Sunday, August 7, 2016

The Fort Worth Frammis -- II

Andrew Bartus's version of his 2010 post-seminary job search (the original document is no longer on the web) is, "Right before graduation, I learned I couldn’t return to the Diocese of Fort Worth, as it was already full of incumbents and curates[.]" We don't know exactly how this may have been expressed, but another version I've been given is that Iker didn't want him.

In light of the 2008 Fort Worth Four fiasco, in which the Four acknowledged that their approach to Bp Vann was ill-advised and should not have occurred, I've come to think that the Catholic faction of Fort Worth clergy had become a headache to Bp Iker. I've got to think they were put on a short leash after 2008 and tolerated on the assurance that they were on their way out, but to have any more of the clique come in was not an option. And in light of the St Mary of the Angels experience, if Bartus was at all representative, there was a strong sense of spoiled-brat entitlement among the whole group -- I'm still shaking my head that the Four would publicly embarrass their bishop yet suffer so few consequences.

Handsome is as handsome does. Once the Fort Worth clique made it to the OCSP, there was a series of fiascos and embarrassments: the reversals by Our Lady of the Atonement and St Aidan's Des Moines; the protracted disaster in Hollywood; the public allegations of favoritism; the failed implementation of the ParishSoft system; and likely others that haven't come to light but influenced Steenson's and Hough III's removal. I can only think Bp Iker was happy to be rid of them all.

Let's look at what I've called the St Mary of the Angels frammis not, as I'd mostly seen it, as a hidden agenda involving primarily the Bush group and the ACA, but one in which the Fort Worth group was much more actively involved. From the Fort Worth perspective, their goal was essentially to rebuild a Catholic Episcopal Diocese of Fort Worth in their image, when they'd been unable to prevail in the real Episcopal Diocese of Fort Worth.

This involved finding preferments and sinecures for members of the clique, and it seems increasingly plain that Bartus, who shared both Texas A&M and Nashotah House with Hough IV, was a well-connected member -- I was told by a former St Mary's associate that Bartus would boast about how well-connected he was, but I used to discount this as just boasting. Now I think there may have been some substance to his assertions.

So I think the Fort Worth intent was to remove Fr Kelley and install a member of the clique, Andy Bartus, in his place. We now know that Steenson intended to make a similar move at Our Lady of the Atonement, so it looks like there was a pattern in operation.
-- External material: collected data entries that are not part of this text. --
-- ==== Sys2Proof/Laws/OnlyBoot.lean ====
section
/-!
SUPPORT. Which blocks the operations of Boot change.
-/
set_option Elab.async false
set_option linter.all false
namespace Sys2Proof.Machine

theorem execVddAonPowerGood_onlyIn {l : List Block} {r : State} {s : State} (hk : OnlyIn l r s) (h_glb : Block.glb ∈ l) (h_pwr : Block.pwr ∈ l) :
    OutOnlyIn l r (execVddAonPowerGood s) := by
  unfold execVddAonPowerGood
  repeat' first
    | intro _
    | (with_reducible first | assumption | exact OnlyIn.refl _ _ | apply OutOnlyIn.next | apply State.wr_onlyIn | apply OnlyIn.puts_cons | apply OnlyIn.puts_nil | apply OutOnlyIn.cond | apply OnlyIn.cond)
    | extract_lets | split | exact h_glb | exact h_pwr

theorem State.loadLifecycle_onlyIn {l : List Block} {r : State} {s : State} (hk : OnlyIn l r s) (h_glb : Block.glb ∈ l) (h_sec : Block.sec ∈ l) :
    OnlyIn l r (State.loadLifecycle s) := by
  unfold State.loadLifecycle
  repeat' first
    | intro _
    | (with_reducible first | assumption | exact OnlyIn.refl _ _ | apply State.wr_onlyIn | apply State.nvmSet_onlyIn | apply OnlyIn.puts_cons | apply OnlyIn.puts_nil | apply OnlyIn.cond)
    | extract_lets | split | exact h_glb | exact h_sec

theorem State.loadFloor_onlyIn {l : List Block} {r : State} {s : State} {ok : BitVec 3} (hk : OnlyIn l r s) (h_sec : Block.sec ∈ l) :
    OnlyIn l r (State.loadFloor s ok) := by
  unfold State.loadFloor
  repeat' first
    | intro _
    | (with_reducible first | assumption | exact OnlyIn.refl _ _ | apply State.wr_onlyIn | apply State.wrb_onlyIn | apply OnlyIn.foldl)
    | extract_lets | dsimp only | exact h_sec

theorem State.powerUpValues_onlyIn {l : List Block} {r : State} {s : State} (hk : OnlyIn l r s) (h_optLn : Block.optLn ∈ l) :
    OnlyIn l r (State.powerUpValues s) := by
  unfold State.powerUpValues
  repeat' first
    | intro _
    | (with_reducible first | assumption | exact OnlyIn.refl _ _ | apply State.wr_onlyIn | apply OnlyIn.puts_cons | apply OnlyIn.puts_nil | apply OnlyIn.each | apply OnlyIn.cond)
    | extract_lets | dsimp only | split | exact h_optLn

theorem State.loadFactory_onlyIn {l : List Block} {r : State} {s : State} {ok : Bool} (hk : OnlyIn l r s) (h_tim : Block.tim ∈ l) (h_timLn : Block.timLn ∈ l) :
    OnlyIn l r (State.loadFactory s ok) := by
  unfold State.loadFactory
  repeat' first
    | intro _
    | (with_reducible first | assumption | exact OnlyIn.refl _ _ | apply State.wr_onlyIn | apply OnlyIn.puts_cons | apply OnlyIn.puts_nil | apply OnlyIn.each | apply OnlyIn.cond)
    | extract_lets | dsimp only | split | exact h_tim | exact h_timLn

theorem State.loadPages_onlyIn {l : List Block} {r : State} {s : State} (hk : OnlyIn l r s) :
    OnlyIn l r (State.loadPages s) := by
  unfold State.loadPages
  repeat' first
    | intro _
    | (with_reducible first | assumption | exact OnlyIn.refl _ _ | apply OnlyIn.cond)
    | extract_lets | split
    | (with_reducible first | apply OnlyIn.other)

theorem execSupplyReady_onlyIn {l : List Block} {r : State} {voutLinear : Bool} {s : State} (hk : OnlyIn l r s) (h_arc : Block.arc ∈ l) (h_clk : Block.clk ∈ l) (h_evf : Block.evf ∈ l) (h_glb : Block.glb ∈ l) (h_img : Block.img ∈ l) (h_mgt : Block.mgt ∈ l) (h_pll : Block.pll ∈ l) (h_pwr : Block.pwr ∈ l) (h_tim : Block.tim ∈ l) :
    OutOnlyIn l r (execSupplyReady voutLinear s) := by
  unfold execSupplyReady
  repeat' first
    | intro _
    | (with_reducible first | assumption | exact OnlyIn.refl _ _ | apply OutOnlyIn.next | apply State.emit_onlyIn | apply State.raise_onlyIn | apply State.loadPages_onlyIn | apply State.pllCalStart_onlyIn | apply State.refreshRun_onlyIn | apply State.wr_onlyIn | apply OnlyIn.puts_cons | apply OnlyIn.puts_nil | apply OnlyIn.when | apply OutOnlyIn.cond | apply OnlyIn.cond)
    | extract_lets | dsimp only | split | exact h_arc | exact h_clk | exact h_evf | exact h_glb | exact h_img | exact h_mgt | exact h_pll | exact h_pwr | exact h_tim

theorem execWakeRetry_onlyIn {l : List Block} {r : State} {s : State} (hk : OnlyIn l r s) (h_pwr : Block.pwr ∈ l) :
    OutOnlyIn l r (execWakeRetry s) := by
  unfold execWakeRetry
  repeat' first
    | intro _
    | (with_reducible first | assumption | exact OnlyIn.refl _ _ | apply OutOnlyIn.next | apply State.wr_onlyIn | apply OnlyIn.puts_cons | apply OnlyIn.puts_nil | apply OutOnlyIn.cond | apply OnlyIn.cond)
    | extract_lets | split | exact h_pwr

theorem execDeepImageRereadDone_onlyIn {l : List Block} {r : State} {bytes : List (BitVec 8)} {recOk : Bool} {s : State} (hk : OnlyIn l r s) (h_glb : Block.glb ∈ l) (h_pwr : Block.pwr ∈ l) :
    OutOnlyIn l r (execDeepImageRereadDone bytes recOk s) := by
  unfold execDeepImageRereadDone
  repeat' first
    | intro _
    | (with_reducible first | assumption | exact OnlyIn.refl _ _ | apply OutOnlyIn.next | apply State.wr_onlyIn | apply State.raise_onlyIn | apply OnlyIn.puts_cons | apply OnlyIn.puts_nil | apply OutOnlyIn.cond | apply OnlyIn.cond)
    | extract_lets | dsimp only | split
    | (with_reducible first | apply OnlyIn.other)
    | exact h_glb | exact h_pwr

theorem State.startLanes_onlyIn {l : List Block} {r : State} {s : State} (hk : OnlyIn l r s) (h_evf : Block.evf ∈ l) (h_glb : Block.glb ∈ l) (h_hif : Block.hif ∈ l) (h_hifGlb : Block.hifGlb ∈ l) (h_hlt : Block.hlt ∈ l) (h_hltLn : Block.hltLn ∈ l) (h_leq : Block.leq ∈ l) (h_lfr : Block.lfr ∈ l) (h_lrx : Block.lrx ∈ l) (h_ltx : Block.ltx ∈ l) (h_mgt : Block.mgt ∈ l) (h_optLn : Block.optLn ∈ l) (h_pwr : Block.pwr ∈ l) (h_pwrLn : Block.pwrLn ∈ l) (h_timLn : Block.timLn ∈ l) :
    OnlyIn l r (State.startLanes s) := by
  unfold State.startLanes
  repeat' first
    | intro _
    | (with_reducible first | assumption | exact OnlyIn.refl _ _ | apply State.wr_onlyIn | apply State.standbyEnter_onlyIn | apply State.lrxEnableOn_onlyIn | apply State.ltxEnableOn_onlyIn | apply State.hifEnableOn_onlyIn | apply State.activeCheck_onlyIn | apply OnlyIn.puts_cons | apply OnlyIn.puts_nil | apply OnlyIn.each | apply OnlyIn.when | apply OnlyIn.cond)
    | extract_lets | dsimp only | split | exact h_evf | exact h_glb | exact h_hif | exact h_hifGlb | exact h_hlt | exact h_hltLn | exact h_leq | exact h_lfr | exact h_lrx | exact h_ltx | exact h_mgt | exact h_optLn | exact h_pwr | exact h_pwrLn | exact h_timLn

theorem State.pllsRestart_onlyIn {l : List Block} {r : State} {s : State} (hk : OnlyIn l r s) (h_arc : Block.arc ∈ l) (h_clk : Block.clk ∈ l) (h_evf : Block.evf ∈ l) (h_glb : Block.glb ∈ l) (h_img : Block.img ∈ l) (h_pll : Block.pll ∈ l) (h_tim : Block.tim ∈ l) :
    OnlyIn l r (State.pllsRestart s) := by
  unfold State.pllsRestart
  repeat' first
    | intro _
    | (with_reducible first | assumption | exact OnlyIn.refl _ _ | apply State.pllsOff_onlyIn | apply State.wr_onlyIn | apply State.pllCalStart_onlyIn)
    | extract_lets | exact h_arc | exact h_clk | exact h_evf | exact h_glb | exact h_img | exact h_pll | exact h_tim

theorem State.dropRecords_onlyIn {l : List Block} {r : State} {s : State} (hk : OnlyIn l r s) :
    OnlyIn l r (State.dropRecords s) := by
  unfold State.dropRecords
  repeat' first
    | intro _
    | (with_reducible first | assumption | exact OnlyIn.refl _ _)
    | extract_lets | dsimp only
    | (with_reducible first | apply OnlyIn.other)

theorem execBootBistDone_onlyIn {l : List Block} {r : State} {s : State} (hk : OnlyIn l r s) (h_evf : Block.evf ∈ l) (h_glb : Block.glb ∈ l) (h_hif : Block.hif ∈ l) (h_hifGlb : Block.hifGlb ∈ l) (h_hlt : Block.hlt ∈ l) (h_hltLn : Block.hltLn ∈ l) (h_img : Block.img ∈ l) (h_leq : Block.leq ∈ l) (h_lfr : Block.lfr ∈ l) (h_lrx : Block.lrx ∈ l) (h_ltx : Block.ltx ∈ l) (h_mgt : Block.mgt ∈ l) (h_optLn : Block.optLn ∈ l) (h_pwr : Block.pwr ∈ l) (h_pwrLn : Block.pwrLn ∈ l) (h_timLn : Block.timLn ∈ l) :
    OutOnlyIn l r (execBootBistDone s) := by
  unfold execBootBistDone
  repeat' first
    | intro _
    | (with_reducible first | assumption | exact OnlyIn.refl _ _ | apply OutOnlyIn.next | apply State.raise_onlyIn | apply State.wr_onlyIn | apply State.startLanes_onlyIn | apply OutOnlyIn.cond | apply OnlyIn.cond)
    | extract_lets | dsimp only | split
    | (with_reducible first | apply OnlyIn.other)
    | exact h_evf | exact h_glb | exact h_hif | exact h_hifGlb | exact h_hlt | exact h_hltLn | exact h_img | exact h_leq | exact h_lfr | exact h_lrx | exact h_ltx | exact h_mgt | exact h_optLn | exact h_pwr | exact h_pwrLn | exact h_timLn

end Sys2Proof.Machine
end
It appears that there was a great deal of back-channel character assassination against Fr Kelley, directed toward Fr Hurd, the vicar general, and probably Hough IV, who would have had Hough III's ear, and Steenson through both.

This included utterly spurious allegations of financial impropriety. With no actual evidence to bear them out, it was necessary to stage a scandal. This was done with the help of the parish treasurer, an essentially uncatechized and deeply troubled woman, who as far as we can tell agreed not to forward quarterly payments for employee tax withholding to the IRS. It appears that Bartus was fully aware of this scheme and may have been complicit to the extent of removing the IRS notices of overdue payments from incoming mail in the parish office.

Let's enumerate what this involved. Not paying taxes and tampering with mail are crimes, potentially felonies. Because the tax payments are deductions from workers' wages and are credited to the workers' accounts with the IRS, not paying the tax amounts to denying workers their wages, a sin that cries out to heaven. Trying to attribute this to Fr Kelley is false witness. Hurd and the Houghs, if they had any knowledge that any of this was in train and allowed it to continue, were complicit.

Let's go a little farther. Bartus had well-documented personality clashes with both his ACA bishop, Daren Williams, and his Patrimony bishop, David Moyer. He no doubt was complaining loudly about this to Hurd and the Houghs at every opportunity. Indeed, I've come to wonder how much Bartus's complaints about Moyer contributed to what appears to have been Steenson's request to Abp Chaput to deny Moyer his votum. But despite what to a normal person might have seemed a level of immaturity that required some type of probatory delay, the Fort Worth group seems to have been intent on putting Bartus, barely two years out of seminary and unstable, in charge of what would have been a major OCSP parish.

This is a sin against prudence. The frammis Bartus, Bush, Morello, and the others cooked up was too complicated, and it required too many things to fall exactly into place. It began to collapse over Easter 2012. That the Fort Worth group would think this would succeed is another sin against prudence, but it's increasingly plain that prudence was never their strong suit.

Yet it appears that Hurd and Steenson believed Strawn and Morello in May 2012 when the ACA pair assured them that they'd just get rid of Fr Kelley and straighten the parish out, turning it over to the OCSP when they were done, saving Steenson the effort. I'm still shaking my head.

I'm also still convinced that this fiasco probably can't be retrieved by Houston, no matter who tries.